-------- Data for this exercise --------

/-! ### State.setCommand -/

@[simp] theorem State.setCommand_pending (b : CommandHandler) : (s.setCommand b).pending = s.pending := rfl
@[simp] theorem State.setCommand_control (b : CommandHandler) : (s.setCommand b).control = s.control := rfl
@[simp] theorem State.setCommand_line (b : CommandHandler) : (s.setCommand b).line = s.line := rfl
@[simp] theorem State.setCommand_peers (b : CommandHandler) : (s.setCommand b).peers = s.peers := rfl
@[simp] theorem State.setCommand_reports (b : CommandHandler) : (s.setCommand b).reports = s.reports := rfl
@[simp] theorem State.setCommand_share (b : CommandHandler) : (s.setCommand b).share = s.share := rfl
@[simp] theorem State.setCommand_limit (b : CommandHandler) : (s.setCommand b).limit = s.limit := rfl
@[simp] theorem State.setCommand_valve (b : CommandHandler) : (s.setCommand b).valve = s.valve := rfl
@[simp] theorem State.setCommand_head (b : CommandHandler) : (s.setCommand b).head = s.head := rfl
@[simp] theorem State.setCommand_measure (b : CommandHandler) : (s.setCommand b).measure = s.measure := rfl
@[simp] theorem State.setCommand_command (b : CommandHandler) : (s.setCommand b).command = b := rfl
@[simp] theorem State.setCommand_condition (b : CommandHandler) :
    (s.setCommand b).condition = s.condition := rfl
@[simp] theorem State.setCommand_driveLane (b : CommandHandler) :
    (s.setCommand b).driveLane = s.driveLane := rfl

/-! ### State.setCondition -/

@[simp] theorem State.setCondition_pending (b : ConditionUnit) :
    (s.setCondition b).pending = s.pending := rfl
@[simp] theorem State.setCondition_control (b : ConditionUnit) :
    (s.setCondition b).control = s.control := rfl
@[simp] theorem State.setCondition_line (b : ConditionUnit) : (s.setCondition b).line = s.line := rfl
@[simp] theorem State.setCondition_peers (b : ConditionUnit) : (s.setCondition b).peers = s.peers := rfl
@[simp] theorem State.setCondition_reports (b : ConditionUnit) :
    (s.setCondition b).reports = s.reports := rfl
@[simp] theorem State.setCondition_share (b : ConditionUnit) : (s.setCondition b).share = s.share := rfl
@[simp] theorem State.setCondition_limit (b : ConditionUnit) : (s.setCondition b).limit = s.limit := rfl
@[simp] theorem State.setCondition_valve (b : ConditionUnit) : (s.setCondition b).valve = s.valve := rfl
@[simp] theorem State.setCondition_head (b : ConditionUnit) : (s.setCondition b).head = s.head := rfl
@[simp] theorem State.setCondition_measure (b : ConditionUnit) :
    (s.setCondition b).measure = s.measure := rfl
@[simp] theorem State.setCondition_command (b : ConditionUnit) :
    (s.setCondition b).command = s.command := rfl
@[simp] theorem State.setCondition_condition (b : ConditionUnit) : (s.setCondition b).condition = b := rfl
@[simp] theorem State.setCondition_driveLane (b : ConditionUnit) :
    (s.setCondition b).driveLane = s.driveLane := rfl

/-! ### State.sendDrive -/

@[simp] theorem State.sendDrive_pending (r : List Byte) : (s.sendDrive r).pending = s.pending := rfl
@[simp] theorem State.sendDrive_control (r : List Byte) : (s.sendDrive r).control = s.control := rfl
@[simp] theorem State.sendDrive_line (r : List Byte) : (s.sendDrive r).line = s.line := rfl
@[simp] theorem State.sendDrive_peers (r : List Byte) : (s.sendDrive r).peers = s.peers := rfl
@[simp] theorem State.sendDrive_reports (r : List Byte) : (s.sendDrive r).reports = s.reports := rfl
@[simp] theorem State.sendDrive_share (r : List Byte) : (s.sendDrive r).share = s.share := rfl
@[simp] theorem State.sendDrive_limit (r : List Byte) : (s.sendDrive r).limit = s.limit := rfl
@[simp] theorem State.sendDrive_valve (r : List Byte) : (s.sendDrive r).valve = s.valve := rfl
@[simp] theorem State.sendDrive_head (r : List Byte) : (s.sendDrive r).head = s.head := rfl
@[simp] theorem State.sendDrive_measure (r : List Byte) : (s.sendDrive r).measure = s.measure := rfl
@[simp] theorem State.sendDrive_command (r : List Byte) : (s.sendDrive r).command = s.command := rfl
@[simp] theorem State.sendDrive_condition (r : List Byte) : (s.sendDrive r).condition = s.condition := rfl
@[simp] theorem State.sendDrive_driveLane (r : List Byte) :
    (s.sendDrive r).driveLane = r :: s.driveLane := rfl

/-! ### Timers -/

@[simp] theorem Timer.isRunning_running (n : Nat) : (Timer.running n).isRunning = true := rfl
@[simp] theorem Timer.isRunning_stopped : Timer.stopped.isRunning = false := rfl
@[simp] theorem startSeconds_eq (n : Nat) : startSeconds n = .running (10 * n) := rfl
@[simp] theorem startTenths_eq (n : Nat) : startTenths n = .running n := rfl

/-! ### Kinds of entries -/

@[simp] theorem TxEntry.isReport_report (f : Option (Byte × Bool)) : (TxEntry.report f).isReport = true := rfl
@[simp] theorem TxEntry.isReport_alarm (q : Option Byte) : (TxEntry.alarm q).isReport = false := rfl
@[simp] theorem TxEntry.isReport_reply (r : Reply) : (TxEntry.reply r).isReport = false := rfl
@[simp] theorem TxEntry.isAlarm_report (f : Option (Byte × Bool)) : (TxEntry.report f).isAlarm = false := rfl
@[simp] theorem TxEntry.isAlarm_alarm (q : Option Byte) : (TxEntry.alarm q).isAlarm = true := rfl
@[simp] theorem TxEntry.isAlarm_reply (r : Reply) : (TxEntry.reply r).isAlarm = false := rfl
@[simp] theorem TxEntry.isReply_report (f : Option (Byte × Bool)) : (TxEntry.report f).isReply = false := rfl
@[simp] theorem TxEntry.isReply_alarm (q : Option Byte) : (TxEntry.alarm q).isReply = false := rfl
@[simp] theorem TxEntry.isReply_reply (r : Reply) : (TxEntry.reply r).isReply = true := rfl
@[simp] theorem TxEntry.marked_report (f : Option (Byte × Bool)) : (TxEntry.report f).marked = false := rfl
@[simp] theorem TxEntry.marked_alarm (q : Option Byte) : (TxEntry.alarm q).marked = false := rfl
@[simp] theorem TxEntry.marked_reply (r : Reply) : (TxEntry.reply r).marked = r.restart := rfl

--------

▸ Assigned task:
Copy out the line holding "q).marked = false := rfl" along with all lines after it through the end of the entries, exactly and only these.

▸ Answer to the exercise:
@[simp] theorem TxEntry.marked_alarm (q : Option Byte) : (TxEntry.alarm q).marked = false := rfl
@[simp] theorem TxEntry.marked_reply (r : Reply) : (TxEntry.reply r).marked = r.restart := rfl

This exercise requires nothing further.